The goal is not just to produce more. The goal is to produce more sophisticated products that create higher wages and stronger global competitiveness.
Conclusion
The evidence from the past 50 years is clear: countries that build industries and diversify their economies usually achieve stronger and more stable development than countries that depend mainly on exporting natural resources.
Manufacturing creates jobs, raises productivity, supports infrastructure, improves skills, and helps countries move into higher-value activities. Natural resources can bring wealth, but that wealth does not automatically create broad prosperity.
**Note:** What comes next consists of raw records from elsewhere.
-- ==== Sys2Proof/Tests/Slice0.lean ====
section
/-! SUPPORT. The model's own tests. Expected results come from spec/: the tables of 30_encoding.md and the vectors of
95_test_vectors.md (the name of the vector stands in each comment). The last part shows, for every statement that has
hypotheses, a state and operands that meet them. -/

namespace Sys2Proof.Tests

open Sys2Proof.Machine

/-- The next state, if the outcome is one. -/
def nextState : Host.Outcome State Fault Refusal → Option State
  | .next t => some t
  | .fault _ => none
  | .refused _ => none

/-- An outcome that answers a next state with property `P`. -/
theorem exists_next {o : Host.Outcome State Fault Refusal} (P : State → Bool)
    (h : (nextState o).any P = true) : ∃ t, o = .next t ∧ P t = true := by
  cases o with
  | next t => exact ⟨t, rfl, h⟩
  | fault r => simp [nextState] at h
  | refused r => simp [nextState] at h

/-- The reset state with `pc`, one register and some cells set; HAS_SUBDIV is true. -/
def st (pc : PcWord) (r : Fin 8) (v : Byte) (m : Memory) : State :=
  { (State.resetWith Config.default.withSubdiv).setReg r v with pc := pc, mem := m }

/-- The machine with the default parameters. -/
def stBase (pc : PcWord) (m : Memory) : State := { State.reset with pc := pc, mem := m }

/-! ## Decoding: a word of each constructor, written out bit by bit from R56 and R57 -/

theorem test_decode_hlt : decode Config.default [0b00000001] = .ok .hlt := by rfl
theorem test_decode_ldi : decode Config.default [0b10000010, 0b00000000, 0b00001000] = .ok (.ldi 0 8) := by rfl
theorem test_decode_prn : decode Config.default [0b01000111, 0b00000101] = .ok (.prn 5) := by rfl
theorem test_decode_mul : decode Config.default [0b10100010, 0b00000011, 0b00000010] = .ok (.mul 3 2) := by rfl
theorem test_decode_add : decode Config.default [0b10100000, 0b00000000, 0b00000001] = .ok (.add 0 1) := by rfl
theorem test_decode_push : decode Config.default [0b01000101, 0b00000111] = .ok (.push 7) := by rfl
theorem test_decode_pop : decode Config.default [0b01000110, 0b00000001] = .ok (.pop 1) := by rfl
theorem test_decode_call : decode Config.default [0b01010000, 0b00000001] = .ok (.call 1) := by rfl
theorem test_decode_ret : decode Config.default [0b00010001, 0xFF] = .ok .ret := by rfl
theorem test_decode_nop : decode Config.default [0b00000000] = .ok .nop := by rfl
theorem test_decode_sub : decode Config.default.withSubdiv [0b10100001, 0b00000010, 0b00000011] = .ok (.sub 2 3) := by rfl
theorem test_decode_div : decode Config.default.withSubdiv [0b10100011, 0b00000000, 0b00000001] = .ok (.div 0 1) := by rfl

/-- V-ENG-8, V-ENG-9 and V-ENG-10: bytes of no row in force. -/
theorem test_decode_illegal :
    decode Config.default [0xA1, 0, 1] = .error (.invalidOpcode 0xA1) ∧
    decode Config.default [0xA3, 0, 1] = .error (.invalidOpcode 0xA3) ∧
    decode Config.default [0x02] = .error (.invalidOpcode 0x02) := ⟨rfl, rfl, rfl⟩

/-- Bytes that end before the instruction does (R73). -/
theorem test_decode_short :
    decode Config.default [] = .error (.missingByte 0) ∧ decode Config.default [0x47] = .error (.missingByte 1) ∧
    decode Config.default [0x82, 0] = .error (.missingByte 2) := ⟨rfl, rfl, rfl⟩

/-- The host's numbering of a word: the opcode byte is bits 7..0, the operands follow above. -/
theorem test_decodeTableWord :
    decodeTableWord 24 0x080382 = some (.ldi 3 8) ∧ decodeTableWord 8 0xFF01 = some .hlt ∧
    decodeTableWord 24 0x0302A1 = some (.sub 2 3) ∧ decodeTableWord 8 0xFF = none := by decide

/-- R62's table and the source's spelling "LDI R0,8". -/
theorem test_asmText : (Instr.ldi 0 8).asmText = "LDI R0, 8" ∧ (Instr.mul 0 1).asmText = "MUL R0, R1" ∧
    Instr.ret.asmText = "RET" := ⟨rfl, rfl, rfl⟩

/-! ## Well-formedness: an ill-formed term for each check -/

theorem test_illformed_ldi : (Instr.ldi 8 1).wellFormed Config.default = false := by decide
theorem test_illformed_prn : (Instr.prn 9).wellFormed Config.default = false := by decide
theorem test_illformed_mul_first : (Instr.mul 8 0).wellFormed Config.default = false := by decide
theorem test_illformed_add_second : (Instr.add 0 8).wellFormed Config.default = false := by decide
theorem test_illformed_push : (Instr.push 255).wellFormed Config.default = false := by decide
theorem test_illformed_pop : (Instr.pop 9).wellFormed Config.default = false := by decide
theorem test_illformed_call : (Instr.call 8).wellFormed Config.default = false := by decide
theorem test_illformed_sub_not_in_force : (Instr.sub 0 1).wellFormed Config.default = false := by decide
theorem test_illformed_div_not_in_force : (Instr.div 0 1).wellFormed Config.default = false := by decide
theorem test_illformed_sub_operand : (Instr.sub 0 8).wellFormed Config.default.withSubdiv = false := by decide
theorem test_illformed_div_operand : (Instr.div 8 0).wellFormed Config.default.withSubdiv = false := by decide
theorem test_wellformed : (Instr.ldi 7 255).wellFormed Config.default = true ∧
    (Instr.div 7 0).wellFormed Config.default.withSubdiv = true ∧ Instr.hlt.wellFormed Config.default = true := by decide

/-! ## One step on a small state -/

/-- V-ENG-1, V-ENG-2. -/
theorem test_hlt : (nextState (step (stBase 5 [(5, 0x01)]))).map (fun t => (t.pc, t.running)) = some (6, false) ∧
    (nextState (step (stBase 255 [(255, 0x01)]))).map (fun t => (t.pc, t.status)) = some (256, .halted) := by decide

/-- V-ENG-3, V-ENG-4. -/
theorem test_nop : nextState (step (stBase 9 [])) = some (stBase 10 []) ∧
    nextState (step (stBase 255 [])) = some (stBase 256 []) := by decide

/-- V-ENG-5, V-ENG-6, V-ENG-7. -/
theorem test_fetch_faults :
    nextState (step (stBase 256 [])) = some { stBase 256 [] with fault := some ⟨.memoryFault, 256, 256⟩ } ∧
    (nextState (step (stBase 0 [(0, 0xFF)]))).map (·.fault) = some (some ⟨.invalidOpcode, 0xFF, 0⟩) ∧
    (nextState (step (stBase 255 [(255, 0xFF)]))).map (·.fault) = some (some ⟨.invalidOpcode, 0xFF, 255⟩) := by decide

/-- V-LDI-1, V-LDI-8 (MemoryFault(256) at 254), V-LDI-4. -/
theorem test_ldi : (nextState (step (stBase 0 [(0, 0x82), (2, 8)]))).map (fun t => (t.reg 0, t.pc)) = some (8, 3) ∧
    (nextState (step (stBase 254 [(254, 0x82)]))).map (·.fault) = some (some ⟨.memoryFault, 256, 254⟩) ∧
    (nextState (step (stBase 0 [(0, 0x82), (1, 7), (2, 0x80)]))).map (·.sp) = some 0x80 := by decide

/-- V-PRN-1, V-PRN-5. -/
theorem test_prn : (nextState (exec (.prn 0) (st 3 0 8 []))).map (fun t => (t.out, t.pc)) = some ([8], 5) ∧
    (nextState (exec (.prn 9) (st 0 0 8 []))).map (fun t => (t.out, t.fault)) =
      some ([], some ⟨.invalidRegister, 9, 0⟩) := by decide

/-- V-ADD-6, V-ADD-8. -/
theorem test_add : (nextState (exec (.add 7 0) (st 6 0 0x10 []))).map (fun t => (t.reg 7, t.pc)) = some (0x04, 9) ∧
    (nextState (exec (.add 9 8) (st 6 0 0 []))).map (·.fault) = some (some ⟨.invalidRegister, 9, 6⟩) := by decide

/-- V-MUL-2 (200 * 2 = 144, the source's example), V-MUL-5. -/
theorem test_mul : (nextState (exec (.mul 0 1) ((st 6 0 200 []).setReg 1 2))).map (·.reg 0) = some 144 ∧
    (nextState (exec (.mul 3 3) (st 6 3 17 []))).map (·.reg 3) = some 33 := by decide

/-- V-SUB-2, V-SUB-4. -/
theorem test_sub : (nextState (exec (.sub 2 3) ((st 0 2 5 []).setReg 3 10))).map (·.reg 2) = some 251 ∧
    (nextState (exec (.sub 2 2) (st 0 2 77 []))).map (·.reg 2) = some 0 := by decide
Nigeria shows the danger of depending too heavily on oil. Mauritius shows the power of diversification. Botswana shows that resource wealth can work when institutions are strong. Saudi Arabia shows why even rich oil exporters need diversification. Turkey shows how manufacturing can support employment and exports. The UAE shows how resource wealth can be used to build new sectors.
The main lesson is simple:
Natural resources should be used as a foundation for diversification, not as a substitute for it.
Countries that invest in people, infrastructure, manufacturing, institutions, and innovation are more likely to achieve long-term growth. Countries that remain dependent on raw exports risk slower growth, fewer jobs, and greater vulnerability to global price shocks.
For Africa, the Middle East, and other resource-rich regions, the path forward is not just to extract more. It is to build more, produce more, process more, and create economies that can thrive beyond natural resources.